# Compare BIC scores of a list of distributions

The Bayesian Information Criterion (BIC) ranks a list of models according to a weighted maximum likelihood criteria which takes into account for the sample size and the number of parameters of each distribution. A lower BIC score is better. 

Reference:
https://stackoverflow.com/questions/65972875/how-to-rank-a-list-of-distributions-with-bic-in-openturns

In [1]:
import openturns as ot
import tqdm

In [2]:
sample = ot.Normal().getSample(100)

The `GetContinuousUniVariateFactories` static method returns a list of all available factories for continuous distributions. We could use this list without further processing, but the histogram would come first in the ranking, because it is specially designed for this purpose. Hence, we do not include it in our computation of the BIC score. 

In [3]:
factories = ot.DistributionFactory.GetContinuousUniVariateFactories()
marginalFactories = []
for factory in factories:
    if str(factory) != "HistogramFactory":
        print(factory)
        marginalFactories.append(factory)
number_of_factories = len(marginalFactories)
print("Number of selected factories:", number_of_factories)

ArcsineFactory
BetaFactory
BurrFactory
ChiFactory
ChiSquareFactory
DirichletFactory
ExponentialFactory
FisherSnedecorFactory
FrechetFactory
GammaFactory
GeneralizedParetoFactory
GumbelFactory
InverseNormalFactory
LaplaceFactory
LogisticFactory
LogNormalFactory
LogUniformFactory
MeixnerDistributionFactory
NormalFactory
ParetoFactory
RayleighFactory
RiceFactory
StudentFactory
TrapezoidalFactory
TriangularFactory
TruncatedNormalFactory
UniformFactory
VonMisesFactory
WeibullMaxFactory
WeibullMinFactory
Number of selected factories: 30


In the following script, we perform a for loop over all factories in the list that we previously created. We will later sort the BIC scores by increasing order. This is why we store the BIC score and the marginal index in the `score_array` sample. The computation can be quite long for some distributions. Hence we use the `tqdm` module to print a progress bar. Finally, some distribution do not build on this specific sample. In order to avoid to break the for loop, we wrap the call to the `BIC` method into a `try/except`. If the distribution fitting fails, we set the BIC score to the maximum finite value of a floating point number (this is `MaxScalar`), which is approximately equal to $10^{308}$. 

In [4]:
score_array = ot.Sample(number_of_factories, 2)
for i in tqdm.tqdm(range(number_of_factories)):
    try:
        factory = marginalFactories[i]
        fitted_dist, bic_score = ot.FittingTest.BIC(sample, factory)
        score_array[i] = [i, bic_score]
    except TypeError:
        print("Cannot build ", factory)
        score_array[i] = [i, ot.SpecFunc.MaxScalar]

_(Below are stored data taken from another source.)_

/-- RES (false) and SET (true): bit and destination (46_rotate_bit.md R394 to R396). -/
def resSetForm : Instr → Option (Bool × Fin 8 × Target)
  | .resR b r => some (false, b, .place (.reg r))
  | .resMhl b => some (false, b, .mem (fun s => s.hl) none)
  | .resMixd b d => some (false, b, .mem (fun s => s.getIdx .ix + d.signExtend 16) none)
  | .resMixdCopy b d r => some (false, b, .mem (fun s => s.getIdx .ix + d.signExtend 16) (some r))
  | .resMiyd b d => some (false, b, .mem (fun s => s.getIdx .iy + d.signExtend 16) none)
  | .resMiydCopy b d r => some (false, b, .mem (fun s => s.getIdx .iy + d.signExtend 16) (some r))
  | .setR b r => some (true, b, .place (.reg r))
  | .setMhl b => some (true, b, .mem (fun s => s.hl) none)
  | .setMixd b d => some (true, b, .mem (fun s => s.getIdx .ix + d.signExtend 16) none)
  | .setMixdCopy b d r => some (true, b, .mem (fun s => s.getIdx .ix + d.signExtend 16) (some r))
  | .setMiyd b d => some (true, b, .mem (fun s => s.getIdx .iy + d.signExtend 16) none)
  | .setMiydCopy b d r => some (true, b, .mem (fun s => s.getIdx .iy + d.signExtend 16) (some r))
  | _ => none

/-- BIT: bit and tested operand (46_rotate_bit.md R393, R396). -/
def bitForm : Instr → Option (Fin 8 × Source)
  | .bitR b r => some (b, .reg r)
  | .bitMhl b => some (b, .mem fun s => s.hl)
  | .bitMixd b d => some (b, .mem fun s => s.getIdx .ix + d.signExtend 16)
  | .bitMixdAlias b d _ => some (b, .mem fun s => s.getIdx .ix + d.signExtend 16)
  | .bitMiyd b d => some (b, .mem fun s => s.getIdx .iy + d.signExtend 16)
  | .bitMiydAlias b d _ => some (b, .mem fun s => s.getIdx .iy + d.signExtend 16)
  | _ => none

/-- The accumulator rotates: the kind of shift (46_rotate_bit.md R380 to R383). -/
def rotateAForm : Instr → Option Rot
  | .rlca => some (.rlc)
  | .rrca => some (.rrc)
  | .rla => some (.rl)
  | .rra => some (.rr)
  | _ => none

/-- The 16-bit additions without carry: destination and operand (45_alu16.md R360, R361). -/
def add16Form : Instr → Option (WPlace × (State → Word))
  | .addHLRp p => some (.rp .hl, fun s => s.getRp p)
  | .addIXRp .bc => some (.idx .ix, fun s => s.bc)
  | .addIXRp .de => some (.idx .ix, fun s => s.de)
  | .addIXRp .xy => some (.idx .ix, fun s => s.getIdx .ix)
  | .addIXRp .sp => some (.idx .ix, fun s => s.sp)
  | .addIYRp .bc => some (.idx .iy, fun s => s.bc)
  | .addIYRp .de => some (.idx .iy, fun s => s.de)
  | .addIYRp .xy => some (.idx .iy, fun s => s.getIdx .iy)
  | .addIYRp .sp => some (.idx .iy, fun s => s.sp)
  | _ => none

/-- The unconditional jumps: the target, PC being past the instruction (47_control.md R421, R423, R426, R427). -/
def jumpForm : Instr → Option (State → Word)
  | .jpHL => some (fun s => s.hl)
  | .jpIX => some (fun s => s.ix)
  | .jpIY => some (fun s => s.iy)
  | .jpNn nn => some (fun _ => nn)
  | .jr e => some (fun s => s.pc + e.signExtend 16)
  | _ => none

/-- The test of a condition field (30_encoding.md R120). -/
def condHolds (f : Flags) : Cond → Bool
  | .nz => f.z == false
  | .z => f.z == true
  | .nc => f.c == false
  | .c => f.c == true
  | .po => f.pv == false
  | .pe => f.pv == true
  | .p => f.s == false
  | .m => f.s == true

/-- The condition field of JR cc is a condition field (30_encoding.md R120). -/
def jrCondOf : JrCond → Cond
  | .nz => .nz
  | .z => .z
  | .nc => .nc
  | .c => .c

/-- The conditional jumps: condition, target and opcode (47_control.md R422, R424). -/
def condJumpForm : Instr → Option (Cond × (State → Word) × Byte)
  | .jrCc jc e => some (jrCondOf jc, (fun s => s.pc + e.signExtend 16), BitVec.ofNat 8 (0x20 + 8 * (jrCondOf jc).field))
  | .jpCcNn cc nn => some (cc, (fun _ => nn), BitVec.ofNat 8 (0xC2 + 8 * cc.field))
  | _ => none

/-- The unconditional calls: the target (47_control.md R428, R432). -/
def callForm : Instr → Option Word
  | .callNn nn => some (nn)
  | .rst k => some (BitVec.ofNat 16 (8 * k.val))
  | _ => none

/-- The unconditional returns, and whether they restore IFF1 (47_control.md R430, R433, R434). -/
def retForm : Instr → Option Bool
  | .ret => some (false)
  | .retn => some (true)
  | .reti => some (true)
  | .retnAlias _ => some (true)
  | _ => none

/-- The interrupt-mode instructions (48_io_cpu.md R477 to R479). -/
def imForm : Instr → Option Im
  | .im0 => some (.im0)
  | .im1 => some (.im1)
  | .im2 => some (.im2)
  | .im1Alias => some (.im1)
  | .im2Alias => some (.im2)
  | .im0Alias _ => some (.im0)
  | _ => none

/-- The output instructions: port and byte (48_io_cpu.md R463 to R465; the byte of OUT (C),0 is a parameter, log 17). -/
def outForm : Instr → Option ((State → Word) × (State → Byte))
  | .outC0 => some (fun s => s.bc, fun s => s.params.outZero)
  | .outNA n => some (fun s => Word.ofBytes s.a n, fun s => s.a)
  | .outCR r => some (fun s => s.bc, fun s => s.getReg r)
  | _ => none

/-- The block copies: direction and opcode (43_block.md R284, R285). -/
def blockCopyForm : Instr → Option (Bool × Byte)
  | .ldir => some (true, 0xB0)
  | .lddr => some (false, 0xB8)
  | _ => none

/-- The block searches: direction and opcode (43_block.md R288, R289). -/
def blockSearchForm : Instr → Option (Bool × Byte)
  | .cpir => some (true, 0xB1)
  | .cpdr => some (false, 0xB9)
  | _ => none

/-- The block inputs (true) and outputs (false): direction and opcode (43_block.md R292, R293, R296, R298). -/
def blockIoForm : Instr → Option (Bool × Bool × Byte)
  | .inir => some (true, true, 0xB2)
  | .indr => some (true, false, 0xBA)
  | .otir => some (false, true, 0xB3)
  | .otdr => some (false, false, 0xBB)
  | _ => none

/-- `+1` for an incrementing block instruction, `-1` for a decrementing one. -/
def stepOf (up : Bool) : Word := if up then 1 else 0xFFFF

/-- The delta that an extra element or a taken branch charges: 0 where the entry is unset (70_reset_and_hazards.md
R568). -/
def deltaOf (t : TimingTable) (op : Byte) : Nat := (t[op.toNat]'op.isLt).getD 0

/-- The number of elements of a block copy: BC, and 65536 for BC = 0 (43_block.md R281). -/
def copyCount (s : State) : Nat := if s.bc = 0 then 65536 else s.bc.toNat

/-- The number of elements of a block input or output: B, and 256 for B = 0 (43_block.md R281). -/
def ioCount (s : State) : Nat := if s.b = 0 then 256 else s.b.toNat

/-- The bytes of the address space after the first `n` elements of a block copy, each of which reads what the ones before
it left (43_block.md R282 to R285). -/
def copied (up : Bool) : Nat → Word → Word → (Word → Byte) → Word → Byte
  | 0, _, _, g => g
  | n + 1, src, dst, g => copied up n (src + stepOf up) (dst + stepOf up) (fun a => if a = dst then g src else g a)

/-- The accesses of a block copy of these bytes, the last first (43_block.md R282, R283). -/
def copyEvents (up : Bool) : Word → Word → List Byte → List Event
  | _, _, [] => []
  | src, dst, v :: vs => copyEvents up (src + stepOf up) (dst + stepOf up) vs ++ [.write8 dst v, .read8 src v]

/-- The accesses of a block search through these bytes, the last first (43_block.md R286, R287). -/
def searchEvents (up : Bool) : Word → List Byte → List Event
  | _, [] => []
  | src, v :: vs => searchEvents up (src + stepOf up) vs ++ [.read8 src v]

/-- The accesses of a block input or output of these bytes, the last first: the port has B before it counts down for an
input and after for an output (43_block.md R290, R291, R294, R295). -/
def ioEvents (input up : Bool) (c : Byte) : Byte → Word → List Byte → List Event
  | _, _, [] => []
  | b, a, v :: vs =>
    ioEvents input up c (b - 1) (a + stepOf up) vs
      ++ (if input then [.write8 a v, .portIn (Word.ofBytes b c) v]
        else [.portOut (Word.ofBytes (b - 1) c) v, .read8 a v])

/-- No NMI is taken at the start of the step (60_exceptions.md R500). -/
def NoNmi (s : State) : Prop := s.eidi = true ∨ s.nmi = false

/-- The step from `s` runs `i` behind `k` discarded DD and FD bytes (30_encoding.md R127, R137). -/
def RunsBehind (k : Nat) (i : Instr) (s : State) : Prop :=
  DiscardsFor k s ∧ decode ((s.behind k).fetchedBytes 4) = .ok i ∧ i.isDiscarded = false

/-- The outcome of the step from `s` of which `o` is the outcome of the rest behind a discarded byte: a stop leaves T as
at the start of the whole step (log 12), and an endless chain starts at its first byte (log 11). -/
def wholeStep (s : State) (o : Out) : Out :=
  match o with
  | .fault (.unimplementedOpcode pc bytes after) =>
    .fault (.unimplementedOpcode pc bytes { after with tStates := s.tStates })
  | .fault (.timingUnset pc bytes after) => .fault (.timingUnset pc bytes { after with tStates := s.tStates })
  | .fault (.endlessPrefixChain _) => .fault (.endlessPrefixChain s.pc)
  | .next t => .next t
  | .refused r => .refused r

/-- The byte that makes a step read a second opcode byte (30_encoding.md R111). -/
def isPrefixByte (b : Byte) : Bool := b == 0xCB || b == 0xDD || b == 0xED || b == 0xFD

/-- How many bytes are fetched before the row is known (60_exceptions.md R492). -/
def bytesToDecide (b0 b1 : Byte) : Nat :=
  if isPrefixByte b0 then (if (b0 == 0xDD || b0 == 0xFD) && b1 == 0xCB then 4 else 2) else 1

/-- The DD and FD opcodes that are always implemented, 0xCB apart (30_encoding.md R134). -/
def documentedXY : List Byte :=
  [0x09, 0x19, 0x29, 0x39, 0x21, 0x22, 0x23, 0x2A, 0x2B, 0x24, 0x25, 0x26, 0x2C, 0x2D, 0x2E, 0x34, 0x35, 0x36]
    ++ [0x46, 0x4E, 0x56, 0x5E, 0x66, 0x6E, 0x7E, 0x70, 0x71, 0x72, 0x73, 0x74, 0x75, 0x77]
    ++ [0x44, 0x45, 0x4C, 0x4D, 0x54, 0x55, 0x5C, 0x5D, 0x60, 0x61, 0x62, 0x63, 0x64, 0x65, 0x67]
    ++ [0x68, 0x69, 0x6A, 0x6B, 0x6C, 0x6D, 0x6F, 0x7C, 0x7D]
    ++ [0x84, 0x85, 0x86, 0x8C, 0x8D, 0x8E, 0x94, 0x95, 0x96, 0x9C, 0x9D, 0x9E]
    ++ [0xA4, 0xA5, 0xA6, 0xAC, 0xAD, 0xAE, 0xB4, 0xB5, 0xB6, 0xBC, 0xBD, 0xBE]
    ++ [0xE1, 0xE3, 0xE5, 0xE9, 0xF9]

100%|██████████| 30/30 [00:00<00:00, 782.76it/s]

Cannot build  BurrFactory
Cannot build  DirichletFactory
Cannot build  FisherSnedecorFactory
Cannot build  GeneralizedParetoFactory
Cannot build  InverseNormalFactory
Cannot build  LogUniformFactory
Cannot build  MeixnerDistributionFactory
Cannot build  RiceFactory





The key step is to sort the array containing the BIC scores.

In [5]:
sorted_BIC_scores = score_array.sortAccordingToAComponent(1)

There might be more than 30 distributions which can be built onto the sample. Here, we limit the list to the top 10 distributions which have the lowest BIC scores. We will use Pandas in order to print the BIC scores nicely. To do this, we create the `BIC_data` list, which contains the name of the factory and the corresponding BIC score. This is where the index of the distribution in the first column of `sorted_BIC_scores` is used. However, the `Sample` stores `float`s: we have to convert them into an integer before using it as an index. 

In [6]:
BIC_data = []
rank = list(range(min(number_of_factories, 10)))
for i in rank:
    distribution_index = int(sorted_BIC_scores[i, 0])
    factory = marginalFactories[distribution_index]
    BIC_score = sorted_BIC_scores[i, 1]
    BIC_data.append([factory, BIC_score])
    print("%s, BIC = %.3f" % (factory, BIC_score))

NormalFactory, BIC = 2.902
WeibullMaxFactory, BIC = 2.934
WeibullMinFactory, BIC = 2.939
TruncatedNormalFactory, BIC = 2.939
LogisticFactory, BIC = 2.945
LogNormalFactory, BIC = 2.948
StudentFactory, BIC = 2.949
VonMisesFactory, BIC = 2.953
TriangularFactory, BIC = 2.968
BetaFactory, BIC = 3.033